Гостье безразлично, кто перед ней. Ее цель — конфликт. Она выбила искру, и это — утешение. Она остается в боевом стансе, конечности мобилизованы для атаки. Портвейн беспомощно улыбается. Он перешел в иную стадию, отчасти в иной пол — капитан умиротворен и пассивен. Королева обнаруживает бегство курсанта. Она грозно озирается.

— Где? Я ведь тебя везде достану. Завтра Гансу-Мяснику шепну, он тебя в багажнике привезет, — гостья распахивает дверцу рундука и делает шаг: череп соприкасается с горизонтально расположенной полкой. Она отскакивает и превращается в дракона...

— Моя первая, непознанная, отвергнутая, умершая столь рано, послушай, почему все так гадко? Я вижу похоть, расчет, грязь. Как преданно бежал я ко второй любимой, не думая ни о чем, не желая, — мне было дорого и безупречно в ней все. Впрочем, именно ты и заставила меня поразмыслить, таковы ли отношения, какими я себе их представлял. И вот теперь: третья любимая, — каким неземным созданием предстала бы она раньше. Милая, вслушиваться в твой бред, ласкать кем-то обласканное тело, но не знать этого, не верить, было бы для меня счастьем! И снова ты, — я сопровождал бы тебя в бродяжничестве, ты знакомила бы меня со своими кавалерами, — а я бы ничего не понимал! А ты, четвертая, — поверь, я удивился, когда сообразил-прикоснулся, что ты — женщина, — как поразило меня это, очевидное со дня нашего знакомства, когда ты, еще девочка, ребенок, являла мне образец образованности и благовоспитанности, чего же мог ждать еще, веря в здравость своего рассудка, кроме тела с грудями и влагалищем?

Корпус теплохода пронизывает гул шагов. На трапе — ботинки шаландера. Спустившись, он взвешивает шансы.

— А ты — кто? — Королева подбоченивается, готовая ринуться в бой или танец.

— Ты, доченька, в гости пришла, а спрашиваешь, будто я к тебе в дом ворвался. — Кумтыква ободряюще касается обветренного плеча. Он замечает принесенную Портвейном бутылку и пытается изобразить безразличие.

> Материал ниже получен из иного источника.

-- ==== Sys2Proof/Tests/Slice0.lean ====
section
/-! SUPPORT. Witnesses and small tests. `witness_X` shows, for each clause of the statement `Obligations.X`, a concrete state and operands
that meet the clause's hypotheses together; each ends in `decide`. The states are small changes of the few that stand first; the end of a state's name (_w9) is the group of statements that it was made for. -/
open Sys2Proof Sys2Proof.Machine Sys2Proof.Safety
namespace Sys2Proof.Tests
set_option maxRecDepth 100000
set_option Elab.async false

Через мгновение они уже пьют на брудершафт, закуривают, и Королева, избрав шаландера своим духовником, решается на исповедь.

Ее мать работала на конвейере фабрики музыкальных инструментов, где и погибла в предновогоднюю вахту, — хмельную и оттого задремавшую, ее затянуло в кормилец-конвейер посредством захвата волос, далее пальцев рук, очевидно, судорожно пытавшихся изменить судьбу. Я чувствую, как в микроскопический интервал времени между захватом волос и тем, когда расчлененную, хотя каким-то образом еще живую массу выплюнуло на изящно сколоченные ящики с оттрафареченным «гробовой» саржей «Made in USSR» и на всякий случай приколотым, грубо вырванным тетрадным листом в клетку (кафель, зоопарк, тюрьма) со словами «на экспорт».

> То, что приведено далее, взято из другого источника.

-- ==== Sys2Proof/Tests/Slice0.lean ====
section
/-! SUPPORT. The model's own tests, with their expected results from the tables of 30_encoding.md and the vectors of
95_test_vectors.md, and a witness for the hypotheses of each obligation. -/

namespace Sys2Proof.Tests

open Sys2Proof Sys2Proof.Machine

set_option maxRecDepth 20000

/-! ### Named values of 95_test_vectors.md -/

/-- `REQ_IN` (L1.1). -/
def reqIn : List Byte :=
  [0xFF, 0xFF, 0xFF, 0xFF, 0xFF, 0xFF, 0x11, 0x22, 0x33, 0x44, 0x55, 0x66, 0x08, 0x06] ++
  [0x00, 0x01, 0x08, 0x00, 0x06, 0x04, 0x00, 0x01, 0x11, 0x22, 0x33, 0x44, 0x55, 0x66] ++
  [0xAC, 0x10, 0x3C, 0x9D, 0x00, 0x00, 0x00, 0x00, 0x00, 0x00, 0xAC, 0x10, 0x3C, 0xFA]

/-- The record of `REQ_IN` (L2.C2). -/
def reqInFrame : Frame :=
  { ethDst := 0xFFFFFFFFFFFF, ethSrc := 0x112233445566, ethertype := 0x0806, htype := 0x0001, ptype := 0x0800,
    hlen := 0x06, plen := 0x04, oper := 0x0001, sha := 0x112233445566, spa := 0xAC103C9D,
    tha := 0x000000000000, tpa := 0xAC103CFA }

/-- `REPLY_OUT` (L1.1). -/
def replyOut : List Byte :=
  [0x11, 0x22, 0x33, 0x44, 0x55, 0x66, 0xAA, 0xBB, 0xCC, 0xDD, 0xEE, 0xFF, 0x08, 0x06] ++
  [0x00, 0x01, 0x08, 0x00, 0x06, 0x04, 0x00, 0x02, 0xAA, 0xBB, 0xCC, 0xDD, 0xEE, 0xFF] ++
  [0xAC, 0x10, 0x3C, 0xFA, 0x11, 0x22, 0x33, 0x44, 0x55, 0x66, 0xAC, 0x10, 0x3C, 0x9D]

/-- `REQUEST` (L2.Q1). -/
def requestOut : List Byte :=
  [0xFF, 0xFF, 0xFF, 0xFF, 0xFF, 0xFF, 0xAA, 0xBB, 0xCC, 0xDD, 0xEE, 0xFF, 0x08, 0x06] ++
  [0x00, 0x01, 0x08, 0x00, 0x06, 0x04, 0x00, 0x01, 0xAA, 0xBB, 0xCC, 0xDD, 0xEE, 0xFF] ++
  [0xAC, 0x10, 0x3C, 0xFA, 0xFF, 0xFF, 0xFF, 0xFF, 0xFF, 0xFF, 0xAC, 0x10, 0x3C, 0x9D]

/-- A frame of zeros but for its ethertype and opcode bytes (L2.C1). -/
def shortFrame (et op : List Byte) : List Byte :=
  List.replicate 12 0 ++ et ++ List.replicate 6 0 ++ op ++ List.replicate 20 0

/-- The parameters of the scripts P1 and P2 (`tap0` is tag 7). -/
def cfgOf (m : Mode) : Params :=
  { mode := m, devName := { tag := 7 }, localIp := 0xAC103CFA, targetIp := 0xAC103C9D, rxMax := 1514,
    respOpcodeFilter := false, respTpaFilter := false, reqMatch := false }

/-- A block of mode `m` in phase `p`, attached as `h1` with the address `LH`, with the inputs `e` to come. -/
def block (m : Mode) (p : Phase) (e : List EnvEvent) : State :=
  { State.resetWith (cfgOf m) with phase := phaseCode p, gwHandle := { tag := 1 }, localMac := 0xAABBCCDDEEFF, env := e }

/-- The same block with a RECEIVE pending. -/
def waiting (m : Mode) (p : Phase) (e : List EnvEvent) : State :=
  { block m p e with pending := some (.receive { tag := 1 } 1514) }

/-- The block after `bs` was received. -/
def holding (bs : List Byte) : State := (block .respond .respListen []).deliver bs

/-- The next state, if there is one. -/
def after : Outcome → Option State
  | .next s => some s
  | .fault _ => none
  | .refused _ => none

/-- The fault, if there is one. -/
def faultOf : Outcome → Option Fault
  | .next _ => none
  | .fault f => some f
  | .refused _ => none

/-- The refusal, if there is one. -/
def refusalOf : Outcome → Option Refusal
  | .next _ => none
  | .fault _ => none
  | .refused r => some r

/-- The answer OK with a value, as the next input. -/
def ok (v : Value) : EnvEvent := .answer (.ok v)

/-! ### Well-formedness: one ill-formed term for each check (R66, R71) -/

theorem test_wf_truncated_too_long : (Instr.truncated reqIn).wellFormed = false := by decide
theorem test_wf_truncated_not_arp : (Instr.truncated (List.replicate 20 0)).wellFormed = false := by decide
theorem test_wf_notArp_short : (Instr.notArp (List.replicate 13 0)).wellFormed = false := by decide
theorem test_wf_notArp_is_arp : (Instr.notArp reqIn).wellFormed = false := by decide
theorem test_wf_request_opcode : (Instr.arpRequest { reqInFrame with oper := 2 } []).wellFormed = false := by decide
theorem test_wf_request_ethertype :
    (Instr.arpRequest { reqInFrame with ethertype := 0x0608 } []).wellFormed = false := by decide
theorem test_wf_reply_opcode : (Instr.arpReply reqInFrame []).wellFormed = false := by decide
theorem test_wf_other_is_request : (Instr.arpOther reqInFrame []).wellFormed = false := by decide
theorem test_wf_other_is_reply : (Instr.arpOther { reqInFrame with oper := 2 } []).wellFormed = false := by decide
theorem test_wf_diag_error_label : (Instr.diag ⟨.error, 1, .errCode 1⟩).wellFormed = false := by decide
theorem test_wf_diag_error_code : (Instr.diag ⟨.error, 0, .errCode 5⟩).wellFormed = false := by decide
theorem test_wf_diag_error_none : (Instr.diag ⟨.error, 0, .errCode 0⟩).wellFormed = false := by decide
theorem test_wf_diag_reqTx_label : (Instr.diag ⟨.reqTx, 1, .frame reqInFrame⟩).wellFormed = false := by decide
theorem test_wf_diag_reqRx_label : (Instr.diag ⟨.reqRx, 1, .frame reqInFrame⟩).wellFormed = false := by decide
theorem test_wf_diag_payload : (Instr.diag ⟨.respTx, 1, .errCode 1⟩).wellFormed = false := by decide
theorem test_wf_diag_good : (Instr.diag ⟨.respRx, 1, .frame reqInFrame⟩).wellFormed = true := by decide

Думается, в этот неуловимый миг с ней произошло вот что: несмотря на мгновенное отсечение фаланг, — оно имело очередность при первом контакте с механизмом, — осязание констатировало, что это — Оно; зрение восприняло оказавшуюся вплотную перед лицом ленту конвейера дорогой, по которой они брели с бабушкой в толпе беженцев, пытаясь наверстать тыл; обоняние ощутило запах материнского молока — она поняла, что помнила (и это включилась память), помнила его так же, как кормильца и соперника — сосок, обернувшийся потом октябрятской звездочкой, светлячком в небе, мужским членом, кнопками конвейера с обозначением «пуск» и «стоп»; слух различил нездоровый шум в работе конвейера, по тревоге встрепенулись заученные звуки: гул телевизора, бормотание холодильника, скрип дверцы духовки, предродовой вопль тормозов, но разум спохватился: «Это же я!»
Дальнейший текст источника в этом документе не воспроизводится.